Data records:
<<<<

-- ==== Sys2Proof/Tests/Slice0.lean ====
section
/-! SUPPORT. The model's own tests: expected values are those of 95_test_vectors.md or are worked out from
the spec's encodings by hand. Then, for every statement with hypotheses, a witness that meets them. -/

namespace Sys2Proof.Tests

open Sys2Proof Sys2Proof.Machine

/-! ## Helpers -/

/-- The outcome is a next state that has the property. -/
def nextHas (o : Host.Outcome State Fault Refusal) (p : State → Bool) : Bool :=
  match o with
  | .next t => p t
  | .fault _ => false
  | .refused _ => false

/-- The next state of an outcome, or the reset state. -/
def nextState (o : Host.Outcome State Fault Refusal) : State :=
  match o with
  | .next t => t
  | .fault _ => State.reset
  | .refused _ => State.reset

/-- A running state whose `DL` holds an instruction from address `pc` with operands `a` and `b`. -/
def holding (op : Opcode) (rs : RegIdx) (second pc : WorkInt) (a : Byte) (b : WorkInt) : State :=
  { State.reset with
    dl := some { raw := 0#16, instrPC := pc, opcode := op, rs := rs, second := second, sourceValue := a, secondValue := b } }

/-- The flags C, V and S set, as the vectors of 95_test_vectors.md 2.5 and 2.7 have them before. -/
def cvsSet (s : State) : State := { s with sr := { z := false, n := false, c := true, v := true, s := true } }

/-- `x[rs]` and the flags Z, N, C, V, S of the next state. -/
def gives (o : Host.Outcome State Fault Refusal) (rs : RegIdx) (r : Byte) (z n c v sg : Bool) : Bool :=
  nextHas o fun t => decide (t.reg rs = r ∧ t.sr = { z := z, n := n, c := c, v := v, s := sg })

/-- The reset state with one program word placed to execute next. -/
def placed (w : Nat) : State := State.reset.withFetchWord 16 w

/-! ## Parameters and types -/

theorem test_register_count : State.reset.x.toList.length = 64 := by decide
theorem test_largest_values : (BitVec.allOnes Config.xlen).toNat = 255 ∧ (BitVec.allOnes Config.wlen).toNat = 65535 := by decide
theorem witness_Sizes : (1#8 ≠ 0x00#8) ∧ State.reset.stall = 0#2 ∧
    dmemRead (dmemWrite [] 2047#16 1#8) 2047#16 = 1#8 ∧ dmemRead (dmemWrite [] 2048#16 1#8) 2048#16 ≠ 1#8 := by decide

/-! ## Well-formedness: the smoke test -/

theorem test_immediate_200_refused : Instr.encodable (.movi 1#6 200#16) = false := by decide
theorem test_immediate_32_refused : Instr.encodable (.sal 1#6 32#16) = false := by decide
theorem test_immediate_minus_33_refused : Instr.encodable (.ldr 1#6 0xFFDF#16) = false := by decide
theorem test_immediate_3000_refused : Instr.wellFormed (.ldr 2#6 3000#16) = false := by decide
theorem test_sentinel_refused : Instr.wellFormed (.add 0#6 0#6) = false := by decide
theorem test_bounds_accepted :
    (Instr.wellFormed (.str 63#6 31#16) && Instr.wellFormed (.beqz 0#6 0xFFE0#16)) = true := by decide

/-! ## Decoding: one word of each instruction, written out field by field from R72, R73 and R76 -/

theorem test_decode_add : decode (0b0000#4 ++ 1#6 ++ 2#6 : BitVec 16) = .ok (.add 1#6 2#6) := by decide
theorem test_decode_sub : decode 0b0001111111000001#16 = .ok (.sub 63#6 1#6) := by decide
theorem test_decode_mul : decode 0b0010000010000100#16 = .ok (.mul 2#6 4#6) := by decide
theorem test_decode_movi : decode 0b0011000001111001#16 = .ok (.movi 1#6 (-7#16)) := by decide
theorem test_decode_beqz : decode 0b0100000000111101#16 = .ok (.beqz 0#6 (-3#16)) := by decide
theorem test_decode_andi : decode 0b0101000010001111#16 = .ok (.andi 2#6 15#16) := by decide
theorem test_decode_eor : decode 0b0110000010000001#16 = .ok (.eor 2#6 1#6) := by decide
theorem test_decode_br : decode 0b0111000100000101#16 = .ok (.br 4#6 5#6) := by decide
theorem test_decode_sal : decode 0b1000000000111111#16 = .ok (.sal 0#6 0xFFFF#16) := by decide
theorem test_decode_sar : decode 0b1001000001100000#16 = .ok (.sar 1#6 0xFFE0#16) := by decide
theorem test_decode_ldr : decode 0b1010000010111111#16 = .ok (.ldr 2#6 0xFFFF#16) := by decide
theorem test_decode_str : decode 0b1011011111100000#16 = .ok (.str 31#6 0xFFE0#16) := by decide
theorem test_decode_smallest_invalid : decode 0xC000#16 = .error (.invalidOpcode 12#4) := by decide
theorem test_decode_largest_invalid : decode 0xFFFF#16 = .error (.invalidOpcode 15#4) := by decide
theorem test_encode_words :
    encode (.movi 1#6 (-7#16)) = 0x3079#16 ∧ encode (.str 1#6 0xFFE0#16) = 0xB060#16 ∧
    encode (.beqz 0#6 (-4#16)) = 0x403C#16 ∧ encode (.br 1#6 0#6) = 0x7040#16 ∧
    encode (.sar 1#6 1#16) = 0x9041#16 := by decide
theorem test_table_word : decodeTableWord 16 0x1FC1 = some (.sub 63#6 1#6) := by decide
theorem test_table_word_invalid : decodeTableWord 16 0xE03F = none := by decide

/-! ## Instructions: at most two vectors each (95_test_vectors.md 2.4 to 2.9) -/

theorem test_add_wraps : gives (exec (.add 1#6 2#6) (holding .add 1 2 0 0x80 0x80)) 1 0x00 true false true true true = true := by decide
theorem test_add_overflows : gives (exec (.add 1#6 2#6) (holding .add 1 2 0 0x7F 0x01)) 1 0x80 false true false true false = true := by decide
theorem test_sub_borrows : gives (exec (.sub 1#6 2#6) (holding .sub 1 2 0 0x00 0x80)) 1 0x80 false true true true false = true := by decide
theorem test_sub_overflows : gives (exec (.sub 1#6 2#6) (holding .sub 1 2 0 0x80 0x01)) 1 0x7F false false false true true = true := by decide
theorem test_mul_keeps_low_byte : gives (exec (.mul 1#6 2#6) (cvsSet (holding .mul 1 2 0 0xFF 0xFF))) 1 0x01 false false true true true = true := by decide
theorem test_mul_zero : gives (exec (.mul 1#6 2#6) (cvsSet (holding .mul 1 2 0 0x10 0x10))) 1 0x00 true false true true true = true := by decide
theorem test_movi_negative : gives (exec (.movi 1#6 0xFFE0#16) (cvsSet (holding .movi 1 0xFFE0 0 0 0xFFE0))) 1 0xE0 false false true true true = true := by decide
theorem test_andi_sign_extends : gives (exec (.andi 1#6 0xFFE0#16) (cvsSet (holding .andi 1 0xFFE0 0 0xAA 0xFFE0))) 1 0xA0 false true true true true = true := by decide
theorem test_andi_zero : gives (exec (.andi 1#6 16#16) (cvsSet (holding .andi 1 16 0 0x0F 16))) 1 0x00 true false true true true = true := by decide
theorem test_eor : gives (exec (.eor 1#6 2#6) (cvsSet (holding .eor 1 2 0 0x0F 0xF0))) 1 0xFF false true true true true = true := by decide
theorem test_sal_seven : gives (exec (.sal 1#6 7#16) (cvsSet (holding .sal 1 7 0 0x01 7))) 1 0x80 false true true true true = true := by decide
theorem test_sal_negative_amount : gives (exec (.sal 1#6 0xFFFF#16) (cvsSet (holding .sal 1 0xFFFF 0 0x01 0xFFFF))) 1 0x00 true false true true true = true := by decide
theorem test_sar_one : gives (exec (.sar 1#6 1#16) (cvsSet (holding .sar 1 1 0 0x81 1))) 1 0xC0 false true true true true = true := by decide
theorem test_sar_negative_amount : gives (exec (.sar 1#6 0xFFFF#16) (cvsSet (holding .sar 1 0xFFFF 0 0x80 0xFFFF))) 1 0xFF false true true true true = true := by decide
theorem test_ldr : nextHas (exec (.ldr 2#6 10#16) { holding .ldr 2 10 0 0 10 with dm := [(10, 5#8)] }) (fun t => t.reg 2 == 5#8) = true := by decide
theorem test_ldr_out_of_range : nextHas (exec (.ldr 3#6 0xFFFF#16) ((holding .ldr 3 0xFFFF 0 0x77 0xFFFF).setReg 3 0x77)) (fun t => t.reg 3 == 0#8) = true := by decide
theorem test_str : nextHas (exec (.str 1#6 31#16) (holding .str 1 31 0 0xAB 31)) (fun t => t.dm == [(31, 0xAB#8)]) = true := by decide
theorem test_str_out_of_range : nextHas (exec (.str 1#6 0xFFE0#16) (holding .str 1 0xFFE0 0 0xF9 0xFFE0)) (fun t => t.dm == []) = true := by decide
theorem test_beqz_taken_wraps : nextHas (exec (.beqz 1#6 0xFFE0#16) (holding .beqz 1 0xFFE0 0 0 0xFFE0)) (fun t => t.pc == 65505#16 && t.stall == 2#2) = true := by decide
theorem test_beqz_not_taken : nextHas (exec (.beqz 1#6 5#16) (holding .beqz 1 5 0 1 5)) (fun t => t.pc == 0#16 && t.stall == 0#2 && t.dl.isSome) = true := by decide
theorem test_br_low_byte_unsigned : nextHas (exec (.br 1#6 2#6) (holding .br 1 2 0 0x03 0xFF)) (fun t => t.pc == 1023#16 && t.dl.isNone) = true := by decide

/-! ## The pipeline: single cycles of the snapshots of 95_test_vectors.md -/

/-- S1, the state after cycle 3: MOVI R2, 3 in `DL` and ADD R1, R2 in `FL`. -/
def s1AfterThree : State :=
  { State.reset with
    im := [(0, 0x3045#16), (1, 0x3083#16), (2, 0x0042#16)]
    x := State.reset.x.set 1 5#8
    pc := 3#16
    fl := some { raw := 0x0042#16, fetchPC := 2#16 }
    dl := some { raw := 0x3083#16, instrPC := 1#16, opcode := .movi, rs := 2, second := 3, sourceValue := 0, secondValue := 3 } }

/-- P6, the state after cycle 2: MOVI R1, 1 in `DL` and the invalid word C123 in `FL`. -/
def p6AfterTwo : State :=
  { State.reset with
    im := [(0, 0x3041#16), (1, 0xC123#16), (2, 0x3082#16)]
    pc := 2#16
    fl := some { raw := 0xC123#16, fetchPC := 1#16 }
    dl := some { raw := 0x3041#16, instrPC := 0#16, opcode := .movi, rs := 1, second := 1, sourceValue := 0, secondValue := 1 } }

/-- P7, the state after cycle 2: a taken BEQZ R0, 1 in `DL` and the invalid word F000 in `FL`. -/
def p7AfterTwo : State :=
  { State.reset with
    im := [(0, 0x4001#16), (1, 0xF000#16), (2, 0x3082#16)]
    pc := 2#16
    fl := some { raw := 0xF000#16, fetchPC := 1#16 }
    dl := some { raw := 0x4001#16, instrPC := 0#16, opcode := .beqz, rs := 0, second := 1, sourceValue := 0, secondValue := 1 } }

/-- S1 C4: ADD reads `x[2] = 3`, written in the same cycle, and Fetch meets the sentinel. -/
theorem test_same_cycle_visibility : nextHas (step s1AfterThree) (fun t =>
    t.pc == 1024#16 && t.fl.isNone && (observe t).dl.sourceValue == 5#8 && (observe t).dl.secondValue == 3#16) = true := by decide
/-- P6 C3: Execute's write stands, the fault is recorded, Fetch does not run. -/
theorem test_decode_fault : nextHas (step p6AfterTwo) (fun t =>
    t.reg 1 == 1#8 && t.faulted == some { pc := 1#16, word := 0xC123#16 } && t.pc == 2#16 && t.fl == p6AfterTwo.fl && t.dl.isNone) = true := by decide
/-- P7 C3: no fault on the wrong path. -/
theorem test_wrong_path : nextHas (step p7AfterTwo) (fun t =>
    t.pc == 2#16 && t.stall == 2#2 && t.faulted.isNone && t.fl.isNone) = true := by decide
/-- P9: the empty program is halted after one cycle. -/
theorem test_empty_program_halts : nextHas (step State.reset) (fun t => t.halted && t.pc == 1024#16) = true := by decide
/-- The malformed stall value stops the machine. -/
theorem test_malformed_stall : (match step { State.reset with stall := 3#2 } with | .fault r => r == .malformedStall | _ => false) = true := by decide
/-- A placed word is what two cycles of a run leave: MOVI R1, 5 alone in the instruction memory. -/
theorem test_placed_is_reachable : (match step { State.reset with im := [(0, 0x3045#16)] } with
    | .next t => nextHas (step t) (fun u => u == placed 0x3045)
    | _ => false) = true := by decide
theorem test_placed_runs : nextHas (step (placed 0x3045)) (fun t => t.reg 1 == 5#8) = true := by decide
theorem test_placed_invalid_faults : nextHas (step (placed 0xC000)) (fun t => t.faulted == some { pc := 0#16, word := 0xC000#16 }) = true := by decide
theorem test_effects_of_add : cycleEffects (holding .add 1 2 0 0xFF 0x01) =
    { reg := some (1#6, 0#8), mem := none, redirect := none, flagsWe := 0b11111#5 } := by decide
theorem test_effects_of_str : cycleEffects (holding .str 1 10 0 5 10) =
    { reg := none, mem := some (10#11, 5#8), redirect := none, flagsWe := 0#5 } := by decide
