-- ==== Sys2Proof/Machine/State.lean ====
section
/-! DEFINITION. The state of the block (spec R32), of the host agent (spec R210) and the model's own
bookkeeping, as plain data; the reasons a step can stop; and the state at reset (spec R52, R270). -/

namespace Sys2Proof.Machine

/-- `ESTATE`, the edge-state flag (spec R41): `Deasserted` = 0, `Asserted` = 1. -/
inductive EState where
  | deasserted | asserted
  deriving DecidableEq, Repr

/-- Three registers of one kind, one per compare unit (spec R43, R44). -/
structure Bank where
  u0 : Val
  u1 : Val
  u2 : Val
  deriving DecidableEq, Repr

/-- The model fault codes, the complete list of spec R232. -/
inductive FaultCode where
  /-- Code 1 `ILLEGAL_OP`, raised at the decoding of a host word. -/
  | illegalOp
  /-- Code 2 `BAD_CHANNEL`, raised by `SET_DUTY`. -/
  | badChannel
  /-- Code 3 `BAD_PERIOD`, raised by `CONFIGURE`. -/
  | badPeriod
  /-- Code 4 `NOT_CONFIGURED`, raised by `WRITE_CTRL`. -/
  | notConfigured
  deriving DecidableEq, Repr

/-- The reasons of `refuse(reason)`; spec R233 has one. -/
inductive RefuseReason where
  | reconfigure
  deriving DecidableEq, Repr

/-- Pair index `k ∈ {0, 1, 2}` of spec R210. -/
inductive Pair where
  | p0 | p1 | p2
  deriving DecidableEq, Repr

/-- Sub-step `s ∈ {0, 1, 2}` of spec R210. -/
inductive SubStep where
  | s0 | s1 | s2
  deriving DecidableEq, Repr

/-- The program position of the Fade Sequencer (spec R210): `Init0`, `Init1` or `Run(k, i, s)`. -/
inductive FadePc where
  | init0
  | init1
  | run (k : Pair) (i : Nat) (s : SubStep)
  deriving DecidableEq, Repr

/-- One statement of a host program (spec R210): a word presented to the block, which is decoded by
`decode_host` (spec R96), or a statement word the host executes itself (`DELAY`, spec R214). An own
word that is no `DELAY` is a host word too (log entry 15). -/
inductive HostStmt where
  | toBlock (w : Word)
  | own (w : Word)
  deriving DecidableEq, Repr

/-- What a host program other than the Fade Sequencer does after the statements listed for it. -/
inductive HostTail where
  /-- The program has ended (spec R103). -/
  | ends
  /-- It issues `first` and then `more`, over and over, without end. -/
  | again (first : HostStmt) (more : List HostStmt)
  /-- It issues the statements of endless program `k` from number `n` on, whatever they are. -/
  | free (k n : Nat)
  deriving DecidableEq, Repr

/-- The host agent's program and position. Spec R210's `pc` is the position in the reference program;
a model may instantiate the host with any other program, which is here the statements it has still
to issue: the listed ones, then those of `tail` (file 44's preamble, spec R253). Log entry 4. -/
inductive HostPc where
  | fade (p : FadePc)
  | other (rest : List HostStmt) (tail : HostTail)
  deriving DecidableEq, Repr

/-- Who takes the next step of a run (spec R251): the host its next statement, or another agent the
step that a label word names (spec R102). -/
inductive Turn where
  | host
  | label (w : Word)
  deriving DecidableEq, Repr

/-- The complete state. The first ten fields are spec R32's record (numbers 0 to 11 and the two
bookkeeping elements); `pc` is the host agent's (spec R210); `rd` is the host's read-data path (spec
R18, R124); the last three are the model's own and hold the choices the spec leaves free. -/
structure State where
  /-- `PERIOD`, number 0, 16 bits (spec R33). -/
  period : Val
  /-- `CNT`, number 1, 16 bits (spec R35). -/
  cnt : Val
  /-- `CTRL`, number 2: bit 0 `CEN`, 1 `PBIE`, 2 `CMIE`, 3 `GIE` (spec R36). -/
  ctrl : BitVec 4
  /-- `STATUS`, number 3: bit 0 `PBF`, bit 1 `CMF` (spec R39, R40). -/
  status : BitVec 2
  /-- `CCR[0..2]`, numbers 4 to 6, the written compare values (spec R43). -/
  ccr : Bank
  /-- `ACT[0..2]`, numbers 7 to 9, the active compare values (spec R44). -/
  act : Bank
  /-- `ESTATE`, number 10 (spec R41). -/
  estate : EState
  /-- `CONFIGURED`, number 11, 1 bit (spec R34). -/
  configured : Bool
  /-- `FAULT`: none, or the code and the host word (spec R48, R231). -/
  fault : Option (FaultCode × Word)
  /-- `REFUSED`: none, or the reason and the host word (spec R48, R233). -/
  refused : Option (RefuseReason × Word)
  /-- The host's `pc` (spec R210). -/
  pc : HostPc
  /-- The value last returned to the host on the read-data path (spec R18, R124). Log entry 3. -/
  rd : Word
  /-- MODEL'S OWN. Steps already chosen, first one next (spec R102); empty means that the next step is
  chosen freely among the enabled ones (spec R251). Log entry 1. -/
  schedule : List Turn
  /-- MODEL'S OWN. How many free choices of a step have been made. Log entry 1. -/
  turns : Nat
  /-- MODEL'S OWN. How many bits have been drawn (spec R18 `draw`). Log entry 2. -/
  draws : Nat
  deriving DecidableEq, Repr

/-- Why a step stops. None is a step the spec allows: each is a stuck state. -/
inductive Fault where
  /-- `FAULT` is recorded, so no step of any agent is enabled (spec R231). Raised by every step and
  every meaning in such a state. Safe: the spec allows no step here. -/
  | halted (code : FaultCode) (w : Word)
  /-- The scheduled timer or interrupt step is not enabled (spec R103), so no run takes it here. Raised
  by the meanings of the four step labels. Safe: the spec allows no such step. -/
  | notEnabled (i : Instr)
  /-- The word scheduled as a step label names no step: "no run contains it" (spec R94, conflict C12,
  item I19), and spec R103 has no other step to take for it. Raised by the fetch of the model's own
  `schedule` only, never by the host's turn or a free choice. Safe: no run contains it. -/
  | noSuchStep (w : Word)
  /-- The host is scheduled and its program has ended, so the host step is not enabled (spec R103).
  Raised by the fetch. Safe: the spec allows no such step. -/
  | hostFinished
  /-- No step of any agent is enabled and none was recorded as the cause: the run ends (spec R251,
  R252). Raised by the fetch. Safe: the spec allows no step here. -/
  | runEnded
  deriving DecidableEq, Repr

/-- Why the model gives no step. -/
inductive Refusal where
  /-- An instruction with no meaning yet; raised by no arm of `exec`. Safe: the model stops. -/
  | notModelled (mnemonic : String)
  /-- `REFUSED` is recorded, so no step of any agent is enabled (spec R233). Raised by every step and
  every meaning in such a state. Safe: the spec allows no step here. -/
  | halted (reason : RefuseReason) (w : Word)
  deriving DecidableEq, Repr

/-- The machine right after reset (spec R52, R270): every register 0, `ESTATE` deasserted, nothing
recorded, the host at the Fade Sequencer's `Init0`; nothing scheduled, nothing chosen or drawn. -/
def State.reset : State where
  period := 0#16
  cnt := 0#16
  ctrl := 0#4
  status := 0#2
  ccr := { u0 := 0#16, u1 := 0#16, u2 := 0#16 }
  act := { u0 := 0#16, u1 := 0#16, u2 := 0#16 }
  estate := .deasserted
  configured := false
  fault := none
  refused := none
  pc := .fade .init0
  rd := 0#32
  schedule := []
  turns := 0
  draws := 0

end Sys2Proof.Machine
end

>>>>

*YOUR OBJECTIVE*: In the entries above, find the line with "structure Bank where" and the line with "s0 | s1 | s2", then set down exactly those two and every line between them, nothing else.

*COMPLETED TASK*:
structure Bank where
  u0 : Val
  u1 : Val
  u2 : Val
  deriving DecidableEq, Repr

/-- The model fault codes, the complete list of spec R232. -/
inductive FaultCode where
  /-- Code 1 `ILLEGAL_OP`, raised at the decoding of a host word. -/
  | illegalOp
  /-- Code 2 `BAD_CHANNEL`, raised by `SET_DUTY`. -/
  | badChannel
  /-- Code 3 `BAD_PERIOD`, raised by `CONFIGURE`. -/
  | badPeriod
  /-- Code 4 `NOT_CONFIGURED`, raised by `WRITE_CTRL`. -/
  | notConfigured
  deriving DecidableEq, Repr

/-- The reasons of `refuse(reason)`; spec R233 has one. -/
inductive RefuseReason where
  | reconfigure
  deriving DecidableEq, Repr

/-- Pair index `k ∈ {0, 1, 2}` of spec R210. -/
inductive Pair where
  | p0 | p1 | p2
  deriving DecidableEq, Repr

/-- Sub-step `s ∈ {0, 1, 2}` of spec R210. -/
inductive SubStep where
  | s0 | s1 | s2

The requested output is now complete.